-- ==== Sys2Proof/Machine/Operands.lean ====
section
/-! DEFINITION. Operand forms: the request latch (spec/30_encoding.md R71 to R75), the rotation transform with its bounds check
(spec/42_framebuffer_transform.md R170 to R175), the pixel's place in the framebuffer (spec/20_memory.md R51, R52, R54), the
bitmap source (spec/43 R204), and the pseudo-requests (spec/30 R89). -/

namespace Sys2Proof.Machine

/-- What the dispatcher latches at acceptance (R71 to R75). -/
def ReqLatch.ofRaw (r : RawRequest) : ReqLatch where
  opcode := (Fields.ofWord r.word).op
  opA := (Fields.ofWord r.word).a.toInt
  opB := (Fields.ofWord r.word).b.toInt
  opC := (Fields.ofWord r.word).c.toInt
  opD := (Fields.ofWord r.word).d.toInt
  opCOLOR := (Fields.ofWord r.word).color
  opACTIVE := (Fields.ofWord r.word).flags.getLsbD 0
  opDATA := r.data

/-! ## Rotation -/

/-- `W(r)` (R170): the logical width. -/
def logicalWidth (r : BitVec 2) : Nat := if r.toNat % 2 = 0 then Config.cols else Config.rows

/-- `H(r)` (R171): the logical height. -/
def logicalHeight (r : BitVec 2) : Nat := if r.toNat % 2 = 0 then Config.rows else Config.cols

/-- `r mod 4`, Euclidean, as the 2-bit `ROTATION` value (R172). -/
def rotationMod4 (r : Int) : BitVec 2 := BitVec.ofNat 2 (r % 4).toNat

/-- `InBounds(r, x, y)` (R175), against the logical bounds. -/
def inBounds (r : BitVec 2) (x y : Int) : Bool :=
  decide (0 ≤ x) && decide (x < logicalWidth r) && decide (0 ≤ y) && decide (y < logicalHeight r)

/-- `Phys(r, x, y)` (R174). -/
def phys (r : BitVec 2) (x y : Int) : Int × Int :=
  match r.toNat with
  | 0 => ((Config.cols : Int) - 1 - x, (Config.rows : Int) - 1 - y)
  | 1 => (y, (Config.rows : Int) - 1 - x)
  | 2 => (x, y)
  | _ => ((Config.cols : Int) - 1 - y, x)

/-- The inverse maps of R174: the logical coordinates of a physical pixel. -/
def unphys (r : BitVec 2) (px py : Int) : Int × Int :=
  match r.toNat with
  | 0 => ((Config.cols : Int) - 1 - px, (Config.rows : Int) - 1 - py)
  | 1 => ((Config.rows : Int) - 1 - py, px)
  | 2 => (px, py)
  | _ => (py, (Config.cols : Int) - 1 - px)

/-! ## A pixel's nibble -/

/-- The side of a pixel within its byte (R51, R52): an even physical column is the high nibble. -/
inductive Side
  | high | low
  deriving DecidableEq, Repr

/-- `Side(px) = px mod 2` (R51): 0 is the high nibble, 1 the low one (R52). -/
def sideOf (px : Nat) : Side := if px % 2 = 0 then .high else .low

/-- `Index(px, py)` (R51). -/
def indexOf (px py : Nat) : Nat := Config.cols * py / 2 + px / 2

/-- `KEEP` (R54). -/
def Side.keep : Side → Byte
  | .high => 0x0F#8
  | .low => 0xF0#8

/-- `SHIFT` (R54). -/
def Side.shift : Side → Nat
  | .high => 4
  | .low => 0

/-- The byte that `NibbleWrite` writes: `(old & KEEP[s]) | (c << SHIFT[s])` (R54). -/
def mergeNibble (old : Byte) (sd : Side) (c : Nibble) : Byte :=
  (old &&& sd.keep) ||| (c.zeroExtend 8 <<< sd.shift)

/-- The nibble of a byte on a side (R10, R52). -/
def nibbleAt (v : Byte) (sd : Side) : Nibble := v.extractLsb' sd.shift 4

/-- The byte index of an in-bounds logical pixel. -/
def pixelIndex (r : BitVec 2) (x y : Int) : Nat := indexOf (phys r x y).1.toNat (phys r x y).2.toNat

/-- The side of an in-bounds logical pixel: the physical column's parity (R177). -/
def pixelSide (r : BitVec 2) (x y : Int) : Side := sideOf (phys r x y).1.toNat

/-! ## Bitmap source -/

/-- `stride = ceil(w / 8)` (R203, R204), with R10's `ceil(a/b) = (a + b - 1) div b`. -/
def bitmapStride (w : Nat) : Nat := (w + 7) / 8

/-- The source bit of pixel `i` of row `j` (R204): the most significant bit is the leftmost pixel. -/
def bitmapBit (data : List Byte) (stride j i : Nat) : Bool :=
  (data.getD (j * stride + i / 8) 0#8).getLsbD (7 - i % 8)

/-! ## Pseudo-requests -/

/-- The request a pseudo-request expands to, under the current rotation (R89). -/
def expandPseudo (r : BitVec 2) : Pseudo → Instr
  | .init => .setPanelState true
  | .wake => .setPanelState true
  | .sleep => .setPanelState false
  | .fillScreen c => .writeFillRect 0 0 (logicalWidth r) (logicalHeight r) c

end Sys2Proof.Machine
end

---

TASK BRIEF: Lines from the entries that contain the word "Config" are what the answer must hold.

SOLUTION TO THE PROBLEM:
def logicalWidth (r : BitVec 2) : Nat := if r.toNat % 2 = 0 then Config.cols else Config.rows
def logicalHeight (r : BitVec 2) : Nat := if r.toNat % 2 = 0 then Config.rows else Config.cols
  | 0 => ((Config.cols : Int) - 1 - x, (Config.rows : Int) - 1 - y)
  | 1 => (y, (Config.rows : Int) - 1 - x)
  | _ => ((Config.cols : Int) - 1 - y, x)
  | 0 => ((Config.cols : Int) - 1 - px, (Config.rows : Int) - 1 - py)
  | 1 => ((Config.rows : Int) - 1 - py, px)
  | _ => (py, (Config.cols : Int) - 1 - px)
def indexOf (px py : Nat) : Nat := Config.cols * py / 2 + px / 2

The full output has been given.